Hypernatremia in Emergency Medicine
- Author: Zina Semenovskaya, MD; Chief Editor: Romesh Khardori, MD, PhD, FACP more...
Sodium levels are tightly controlled in a healthy individual by regulation of urine concentration and an intact thirst mechanism. Hypernatremia (defined as a serum sodium level >145 mEq/L) is rare in patients with preserved thirst mechanism. When hypernatremia does occur, it is associated with a high mortality rate (>50% in most studies).
Given this high mortality rate, the emergency physician must be able to recognize and treat this condition. This article discusses the patients in whom hypernatremia should be suspected and how to initiate workup and administer appropriate treatment.
In general, hypernatremia can be caused by derangement of the thirst response or altered behavioral response thereto (primarily psychiatric patients, and elderly patients who are institutionalized), impaired renal concentrating mechanism (diabetes insipidus [DI]) secondary to kidney pathology (nephrogenic DI) or difficulty with the neurohormonal control of this concentrating mechanism (central DI), or by losses of free water from other sources.
Assessment and treatment of a hypernatremic patient focuses on 2 important questions:
What is the patient's volume status?
Is the problem acute or chronic?
Water homeostasis is maintained by a balance between water intake and the combined water loss from renal excretion, respiratory, skin, and GI sources. Under normal conditions, water intake and losses are matched. To maintain salt homeostasis, the kidneys similarly adjust urine concentration to match salt intake and loss. See the image below.
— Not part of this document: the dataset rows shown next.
-- ==== Sys2Proof/Machine/Access.lean ====
section
/-!
DEFINITION. Reading and writing the parts of State that are kept by index: one reader, one writer and one modifier for
each table.  Trim entries and calibration jobs are kept by gain.
-/

namespace Sys2Proof.Machine

/-- Reads the point entry P`i`. -/
def State.point (s : State) (i : PointIdx) : PointEntry := s.points[i]

/-- Writes the point entry P`i`. -/
def State.setPoint (s : State) (i : PointIdx) (v : PointEntry) : State := { s with points := s.points.set i v }

/-- Applies `f` to the point entry P`i`. -/
def State.modPoint (s : State) (i : PointIdx) (f : PointEntry → PointEntry) : State := s.setPoint i (f (s.point i))

/-- Reads the subscription table of port `i`. -/
def State.slots (s : State) (i : Port) : Vector (Option Subscription) 16 := s.subs[i]

/-- Writes the subscription table of port `i`. -/
def State.setSlots (s : State) (i : Port) (v : Vector (Option Subscription) 16) : State := { s with subs := s.subs.set i v }

/-- Applies `f` to the subscription table of port `i`. -/
def State.modSlots (s : State) (i : Port) (f : Vector (Option Subscription) 16 → Vector (Option Subscription) 16) : State := s.setSlots i (f (s.slots i))

/-- Reads the pending FIFO of port `i`. -/
def State.fifo (s : State) (i : Port) : List Subject := s.fifos[i]

/-- Writes the pending FIFO of port `i`. -/
def State.setFifo (s : State) (i : Port) (v : List Subject) : State := { s with fifos := s.fifos.set i v }

/-- Applies `f` to the pending FIFO of port `i`. -/
def State.modFifo (s : State) (i : Port) (f : List Subject → List Subject) : State := s.setFifo i (f (s.fifo i))

/-- Reads the urgent grants of port `i`. -/
def State.urgentGrant (s : State) (i : Port) : BitVec 16 := s.urgentGrants[i]

/-- Writes the urgent grants of port `i`. -/
def State.setUrgentGrant (s : State) (i : Port) (v : BitVec 16) : State := { s with urgentGrants := s.urgentGrants.set i v }

/-- Applies `f` to the urgent grants of port `i`. -/
def State.modUrgentGrant (s : State) (i : Port) (f : BitVec 16 → BitVec 16) : State := s.setUrgentGrant i (f (s.urgentGrant i))

/-- Reads the wheel grants of port `i`. -/
def State.wheelGrant (s : State) (i : Port) : BitVec 16 := s.wheelGrants[i]

/-- Writes the wheel grants of port `i`. -/
def State.setWheelGrant (s : State) (i : Port) (v : BitVec 16) : State := { s with wheelGrants := s.wheelGrants.set i v }

/-- Applies `f` to the wheel grants of port `i`. -/
def State.modWheelGrant (s : State) (i : Port) (f : BitVec 16 → BitVec 16) : State := s.setWheelGrant i (f (s.wheelGrant i))

/-- Reads the result ring of port `i`. -/
def State.ring (s : State) (i : Port) : Ring := s.rings[i]

/-- Writes the result ring of port `i`. -/
def State.setRing (s : State) (i : Port) (v : Ring) : State := { s with rings := s.rings.set i v }

/-- Applies `f` to the result ring of port `i`. -/
def State.modRing (s : State) (i : Port) (f : Ring → Ring) : State := s.setRing i (f (s.ring i))

/-- Reads the event queue of port `i`. -/
def State.queue (s : State) (i : Port) : EventQueue := s.queues[i]

/-- Writes the event queue of port `i`. -/
def State.setQueue (s : State) (i : Port) (v : EventQueue) : State := { s with queues := s.queues.set i v }

/-- Applies `f` to the event queue of port `i`. -/
def State.modQueue (s : State) (i : Port) (f : EventQueue → EventQueue) : State := s.setQueue i (f (s.queue i))

/-- Reads the monitor entry M`i`. -/
def State.monitor (s : State) (i : MonitorIdx) : Option Monitor := s.monitors[i]

/-- Writes the monitor entry M`i`. -/
def State.setMonitor (s : State) (i : MonitorIdx) (v : Option Monitor) : State := { s with monitors := s.monitors.set i v }

/-- Applies `f` to the monitor entry M`i`. -/
def State.modMonitor (s : State) (i : MonitorIdx) (f : Option Monitor → Option Monitor) : State := s.setMonitor i (f (s.monitor i))

/-- Reads the claim set of line INH`i`. -/
def State.line (s : State) (i : LineIdx) : ClaimSet := s.lines[i]

/-- Writes the claim set of line INH`i`. -/
def State.setLine (s : State) (i : LineIdx) (v : ClaimSet) : State := { s with lines := s.lines.set i v }

/-- Applies `f` to the claim set of line INH`i`. -/
def State.modLine (s : State) (i : LineIdx) (f : ClaimSet → ClaimSet) : State := s.setLine i (f (s.line i))

/-- Reads the comparator T`i`. -/
def State.comparator (s : State) (i : TripIdx) : Comparator := s.comparators[i]

/-- Writes the comparator T`i`. -/
def State.setComparator (s : State) (i : TripIdx) (v : Comparator) : State := { s with comparators := s.comparators.set i v }

/-- Applies `f` to the comparator T`i`. -/
def State.modComparator (s : State) (i : TripIdx) (f : Comparator → Comparator) : State := s.setComparator i (f (s.comparator i))

/-- Reads the host port H`i`. -/
def State.port (s : State) (i : Port) : HostPort := s.ports[i]

/-- Writes the host port H`i`. -/
def State.setPort (s : State) (i : Port) (v : HostPort) : State := { s with ports := s.ports.set i v }

/-- Applies `f` to the host port H`i`. -/
def State.modPort (s : State) (i : Port) (f : HostPort → HostPort) : State := s.setPort i (f (s.port i))

/-- The place of a gain in the trim table and the job table, which is also its gain code (R195). -/
def gainIndex : Gain → Fin 4
  | .g1 => 0
  | .g2 => 1
  | .g4 => 2
  | .g8 => 3

/-- The gain of a gain code (R195). -/
def gainOfIndex : Fin 4 → Gain
  | 0 => .g1
  | 1 => .g2
  | 2 => .g4
  | 3 => .g8

/-- Reads the trim entry of gain `g` (R73). -/
def State.trimEntry (s : State) (g : Gain) : TrimEntry := s.trims[gainIndex g]

/-- Writes the trim entry of gain `g`. -/
def State.setTrimEntry (s : State) (g : Gain) (v : TrimEntry) : State :=
  { s with trims := s.trims.set (gainIndex g) v }

/-- Reads the calibration job of gain `g` (R76). -/
def State.job (s : State) (g : Gain) : CalibrationJob := s.jobs[gainIndex g]

/-- Writes the calibration job of gain `g`. -/
def State.setJob (s : State) (g : Gain) (v : CalibrationJob) : State :=
  { s with jobs := s.jobs.set (gainIndex g) v }

/-- Reads slot `k` of the subscription table of port `p` (R7). -/
def State.slot (s : State) (p : Port) (k : SlotIdx) : Option Subscription := (s.slots p)[k]

/-- Writes slot `k` of the subscription table of port `p`. -/
def State.setSlot (s : State) (p : Port) (k : SlotIdx) (v : Option Subscription) : State :=
  s.setSlots p ((s.slots p).set k v)

/-- Port `p` is ATTACHED (R182). -/
def State.attached (s : State) (p : Port) : Bool := (s.port p).session == .attached

/-- The four ports in the order H0 to H3. -/
def allPorts : List Port := List.finRange 4

/-- The four lines in the order INH0 to INH3. -/
def allLines : List LineIdx := List.finRange 4

/-- The 32 point entries in ascending index. -/
def allPoints : List PointIdx := List.finRange 32

/-- The 16 slots of a subscription table in ascending order. -/
def allSlots : List SlotIdx := List.finRange 16

/-- The eight monitor entries in ascending index. -/
def allMonitors : List MonitorIdx := List.finRange 8

/-- The trigger inputs in ascending order. -/
def allTriggers : List TrgIdx := List.finRange 6

/-- The two comparators, T0 first. -/
def allComparators : List TripIdx := List.finRange 2

/-- The four gains in ascending order. -/
def allGains : List Gain := [.g1, .g2, .g4, .g8]

end Sys2Proof.Machine
end

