-- ==== Sys2Proof/Machine/Core.lean ====
section
/-! DEFINITION. The machine handed to the host. -/

def Sys2Proof.core : Host.Core :=
  { State := Sys2Proof.Machine.State, Fault := Sys2Proof.Machine.Fault, Refusal := Sys2Proof.Machine.Refusal,
    step := Sys2Proof.Machine.step, reset := Sys2Proof.Machine.State.reset }
end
Hypernatremia results from disequilibrium of one or both of these balances. Most commonly, the disorder is caused by a relative free water loss, although it can be caused by salt loading. The various ways in which these equilibria can be disturbed are discussed in Causes.
When hypernatremia (of any etiology) occurs, cells become dehydrated. Either the osmotic load of the increased sodium acts to extract water from the cells or a portion of the burden of the body's free water deficit is borne by the cell. (Sodium, primarily an extracellular ion, is actively pumped out of most cells and is the primary determinant of serum osmolarity.) Dehydrated cells shrink from water extraction.
Cells immediately respond to combat this shrinkage and osmotic force by transporting electrolytes across the cell membrane, thus altering rest potentials of electrically active membranes. After an hour of hypernatremia, intracellular organic solutes are generated in an effort to restore cell volume and to avoid structural damage. This protective mechanism is important to remember when treating a patient with hypernatremia. Cerebral edema ensues if water replacement proceeds at a rate that does not allow for excretion or metabolism of accumulated solutes.
The effects of cellular dehydration are seen principally in the CNS, where stretching of shrunken neurons and alteration of membrane potentials from electrolyte flux lead to ineffective functioning. If shrinkage is severe enough, stretching and rupture of bridging veins may cause intracranial hemorrhage.
Hypernatremia occurs in approximately 1% of hospitalized patients. The condition usually develops after hospital admission. An incidence closer to 2% has been reported in debilitated elderly persons and in breastfed infants.[1, 2]
Pediatric patients in developing nations may be at increased risk for hypernatremia because infant feeding may be complicated by poor maternal milk production (secondary to nutritional status) and errors in reconstitution of powdered formula.
The mortality rate from hypernatremia is high, especially among elderly patients. Mortality rates of 42-75% have been reported for acutely evolving hypernatremia and 10-60% for chronic hypernatremia. Because patients with hypernatremia often have other serious comorbidities, precisely evaluating the degree of mortality directly due to hypernatremia is difficult. Morbidity in survivors is high, with many patients experiencing permanent neurologic deficits.
Most deaths are due to an underlying disease process, rather than the hypernatremia itself. Delay in treatment (or inadequate treatment) of hypernatremia increase mortality.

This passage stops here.